8. The liquid tank according to claim 7, wherein the heat exchange pipe is located inside the tank main body, in contact with the shielding member.

9. The liquid tank according to claim 8, wherein the heat exchange pipe is contacted with the shielding member via a heat transfer body.

10. The liquid tank according to claim 7 further comprising a pipe member forming a delivery passage for the liquid, and

the heat exchange pipe is thermally contacted with the pipe member via the shielding member.

11. The liquid tank according to claim 10, wherein

the liquid is a urea aqueous solution, and

the pipe member is arranged to constitute a passage for delivering the urea aqueous solution stored in the tank main body, towards an exterior of the tank main body.

12. The liquid tank according to claim 1, wherein the liquid is a urea aqueous solution.

13. An exhaust gas purification device for an engine, comprising:

the liquid tank according to claim 1, configured to be appropriate for storing a liquid reducing agent as the liquid;

a NOx reducing catalytic converter installed in an exhaust gas passage of the engine; and

a device configured to be capable of supplying the liquid reducing agent stored in the liquid tank, to exhaust gas on the upstream of the reducing catalytic converter.

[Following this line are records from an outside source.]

-- ==== Sys2Proof/Machine/Regs.lean ====
section
/-! DEFINITION. The named register fields of the block (Table 16.6 and the register tables it names). A field is
kept under its bit address: eight times the byte address of its register (R517) plus its lowest bit. -/

namespace Sys2Proof.Machine

/-- A register field: the bit address it is stored under, and its width in bits. -/
structure Fld where
  key : Nat
  w : Nat
deriving DecidableEq, Repr

/-- The field at bits `lo` to `lo + w - 1` of the register at byte address `addr`. -/
def Fld.at (addr lo w : Nat) : Fld := ⟨8 * addr + lo, w⟩

/-- R517, Table 16.5: the base address of the register window of the block with identifier `id`. -/
def blockBase (id : Nat) : Nat := 0xF000000000 + 0x100000 * id

end Sys2Proof.Machine

namespace Sys2Proof.Machine.R

/-! PWR_SUPPLY (Table 1.16) -/
def PWR_SUPPLY_UV_MV : Fld := .at 0xF001000000 16 16
def PWR_SUPPLY_UB_MV : Fld := .at 0xF001000000 0 16

/-! PWR_STATUS (Table 1.17) -/
def PWR_STATUS_IGN : Fld := .at 0xF001000004 9 1
def PWR_STATUS_SHUTREQ : Fld := .at 0xF001000004 8 1
def PWR_STATUS_T_TRIP : Fld := .at 0xF001000004 7 1
def PWR_STATUS_T_LIMP : Fld := .at 0xF001000004 6 1
def PWR_STATUS_T_WARN : Fld := .at 0xF001000004 5 1
def PWR_STATUS_UV_LOSS : Fld := .at 0xF001000004 4 1
def PWR_STATUS_UB_OV : Fld := .at 0xF001000004 3 1
def PWR_STATUS_UB_RIDE : Fld := .at 0xF001000004 2 1
def PWR_STATUS_UB_SHED : Fld := .at 0xF001000004 1 1
def PWR_STATUS_UB_WARN : Fld := .at 0xF001000004 0 1

/-! PWR_TEMP (Table 1.18) -/
def PWR_TEMP_TCP : Fld := .at 0xF001000008 16 16
def PWR_TEMP_TJ : Fld := .at 0xF001000008 0 16

/-! PWR_CAM (Table 1.19) -/
def PWR_CAM_SHED : Fld := .at 0xF00100000C 16 1
def PWR_CAM_FLT : Fld := .at 0xF00100000C 8 8
def PWR_CAM_EN : Fld := .at 0xF00100000C 0 8

/-! PWR_SENS (Table 1.20) -/
def PWR_SENS_FLT : Fld := .at 0xF001000010 16 8
def PWR_SENS_EN : Fld := .at 0xF001000010 0 8

/-! PWR_RELAY (Table 1.21) -/
def PWR_RELAY_HELD : Fld := .at 0xF001000014 9 1
def PWR_RELAY_IGNORED : Fld := .at 0xF001000014 8 1
def PWR_RELAY_KE_FLT : Fld := .at 0xF001000014 7 1
def PWR_RELAY_KW_FLT : Fld := .at 0xF001000014 6 1
def PWR_RELAY_KE_BUSY : Fld := .at 0xF001000014 5 1
def PWR_RELAY_KW_BUSY : Fld := .at 0xF001000014 4 1
def PWR_RELAY_KE_POS : Fld := .at 0xF001000014 3 1
def PWR_RELAY_KW_POS : Fld := .at 0xF001000014 2 1
def PWR_RELAY_KE_CMD : Fld := .at 0xF001000014 1 1
def PWR_RELAY_KW_CMD : Fld := .at 0xF001000014 0 1

/-! PWR_RELAY_TIME (Table 1.22) -/
def PWR_RELAY_TIME_KE_T : Fld := .at 0xF001000018 16 16
def PWR_RELAY_TIME_KW_T : Fld := .at 0xF001000018 0 16

/-! PWR_RELAY_CNT_KW (Table 1.22) -/
def PWR_RELAY_CNT_KW_COUNT : Fld := .at 0xF00100001C 0 32

/-! PWR_RELAY_CNT_KE (Table 1.22) -/
def PWR_RELAY_CNT_KE_COUNT : Fld := .at 0xF001000020 0 32

/-! ALM_MODE (Table 2.16) -/
def ALM_MODE_CAUSE : Fld := .at 0xF000C00000 24 8
def ALM_MODE_PREV : Fld := .at 0xF000C00000 16 3
def ALM_MODE_LIMP_SET : Fld := .at 0xF000C00000 8 1
def ALM_MODE_RING_READY : Fld := .at 0xF000C00000 4 1
def ALM_MODE_DEGRADED : Fld := .at 0xF000C00000 3 1
def ALM_MODE_MODE : Fld := .at 0xF000C00000 0 3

14. A breather device for relieving the pressure inside a liquid tank, comprising:

a breather pipe forming a vent hole that enables an interior of the liquid tank to communicate with an exterior thereof; and

a shielding member configured to be disposed with respect to the breather pipe, within the liquid tank so as to surround the vent hole, and to form an isolated chamber communicated with the vent hole, wherein

the shielding member includes a first portion and a second portion, and wherein

the first portion locates to the side of the vent hole in the horizontal direction to enclose the vent hole, and forms an opening that communicates between the isolated chamber and an inner space within the liquid tank excluding the isolated chamber, and

the second portion locates below the vent hole so as to block movement of liquid between the isolated chamber and the inner space.